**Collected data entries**
=== Section Start ===
/-- SWAP (R236): the two top cells exchanged, no other cell, no flag, SP unchanged. -/
def Obligations.SwapResult : Prop :=
  encode .swap = 0x2A000000#32 ∧
  ∀ s : State, ∃ t, exec .swap s = .next t ∧
    t.mem.read s.tosAddr = s.nos ∧ t.mem.read s.nosAddr = s.tos ∧
    (∀ a, a ≠ s.tosAddr → a ≠ s.nosAddr → t.mem.read a = s.mem.read a) ∧ t.mem.init = s.mem.init ∧
    t.pc = s.pc ∧ t.sp = s.sp ∧ t.cr = s.cr ∧ t.ar = trunc24 (s.sp + 1) ∧ t.dr = s.tos ∧ t.sr = s.sr ∧ t.br = s.tos ∧
    ControlKept s t 10

/-- PUSHF (R232), DUP (R237) and PUSH (R238): one cell pushed, with all 32 bits of SR, TOS again, or the operand
zero-extended. That `exec` installs the operand in CR, in every state, is the model's choice (log 8). -/
def Obligations.PushResults : Prop :=
  encode .pushf = 0x22000000#32 ∧ encode .dup = 0x2C000000#32 ∧
  (∀ imm : Addr, encode (.push imm) = 0x80000000#32 ||| imm.setWidth 32) ∧
  (∀ s : State, ∃ t, exec .pushf s = .next t ∧ PushEffect s t s.sr 3 ∧ t.pc = s.pc ∧ t.cr = s.cr ∧
    (s.flagRUN = true → (t.mem.read s.pushAddr).getLsbD 15 = true)) ∧
  (∀ s : State, ∃ t, exec .dup s = .next t ∧ PushEffect s t s.tos 4 ∧ t.pc = s.pc ∧ t.cr = s.cr) ∧
  (∀ (s : State) (imm : Addr), ∃ t, exec (.push imm) s = .next t ∧ PushEffect s t (imm.setWidth 32) 3 ∧
    t.pc = s.pc ∧ t.cr = (s.loadOperand imm).cr)

/-- CALL (R239): the value PC holds in EXECUTE is pushed, then the target. That `exec` installs the operand in CR, in every
state, is the model's choice (log 8). -/
def Obligations.CallResult : Prop :=
  (∀ x : Addr, encode (.call x) = 0x84000000#32 ||| x.setWidth 32) ∧
  ∀ (s : State) (x : Addr), ∃ t, exec (.call x) s = .next t ∧ PushEffect s t s.pc 4 ∧
    t.pc = x.setWidth 32 ∧ t.cr = (s.loadOperand x).cr

/-- RET (R240): the popped cell, truncated, in PC. -/
def Obligations.RetResult : Prop :=
  encode .ret = 0x2E000000#32 ∧
  ∀ s : State, ∃ t, exec .ret s = .next t ∧ t.pc = trunc24 s.tos ∧ t.sp = trunc24 (s.sp + 1) ∧
    t.cr = s.cr ∧ t.ar = trunc24 s.sp ∧ t.dr = s.tos ∧ t.sr = s.sr ∧ t.br = s.br ∧ t.mem = s.mem ∧ ControlKept s t 4

/-! ## Control flow (43_control_flow.md) -/

/-- The eight jumps take their target exactly when the condition of R260 holds on SR (R261 to R268). JZ and JE have two opcode
bytes and one effect (30_encoding.md R91). That `exec` installs the operand in CR, in every state, is the model's choice
(log 8). -/
def Obligations.JumpResults : Prop :=
  (∀ x : Addr, encode (.jmp x) = 0x88000000#32 ||| x.setWidth 32 ∧ encode (.jz x) = 0x8C000000#32 ||| x.setWidth 32 ∧
    encode (.je x) = 0x90000000#32 ||| x.setWidth 32 ∧ encode (.jnz x) = 0x94000000#32 ||| x.setWidth 32 ∧
    encode (.jg x) = 0x98000000#32 ||| x.setWidth 32 ∧ encode (.jge x) = 0x9C000000#32 ||| x.setWidth 32 ∧
    encode (.jl x) = 0xA0000000#32 ||| x.setWidth 32 ∧ encode (.jle x) = 0xA4000000#32 ||| x.setWidth 32) ∧
  ∀ (s : State) (x : Addr),
    (∃ t, exec (.jmp x) s = .next t ∧ JumpEffect s t x true) ∧
    (∃ t, exec (.jz x) s = .next t ∧ JumpEffect s t x (s.sr.getLsbD 2)) ∧
    (∃ t, exec (.je x) s = .next t ∧ JumpEffect s t x (s.sr.getLsbD 2)) ∧
    (∃ t, exec (.jnz x) s = .next t ∧ JumpEffect s t x (!s.sr.getLsbD 2)) ∧
    (∃ t, exec (.jg x) s = .next t ∧ JumpEffect s t x (!s.sr.getLsbD 2 && !s.sr.getLsbD 3)) ∧
    (∃ t, exec (.jge x) s = .next t ∧ JumpEffect s t x (!s.sr.getLsbD 3)) ∧
    (∃ t, exec (.jl x) s = .next t ∧ JumpEffect s t x (s.sr.getLsbD 3)) ∧
    (∃ t, exec (.jle x) s = .next t ∧ JumpEffect s t x (s.sr.getLsbD 3 || s.sr.getLsbD 2)) ∧
    exec (.jz x) s = exec (.je x) s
=== Section End ===
**ACTIVITY**
Restate word for word the lines above, beginning at the first one and ending at the line that carries "(∀ a, a ≠ s.tosAddr".

**TASK SOLUTION**
/-- SWAP (R236): the two top cells exchanged, no other cell, no flag, SP unchanged. -/
def Obligations.SwapResult : Prop :=
  encode .swap = 0x2A000000#32 ∧
  ∀ s : State, ∃ t, exec .swap s = .next t ∧
    t.mem.read s.tosAddr = s.nos ∧ t.mem.read s.nosAddr = s.tos ∧
    (∀ a, a ≠ s.tosAddr → a ≠ s.nosAddr → t.mem.read a = s.mem.read a) ∧ t.mem.init = s.mem.init ∧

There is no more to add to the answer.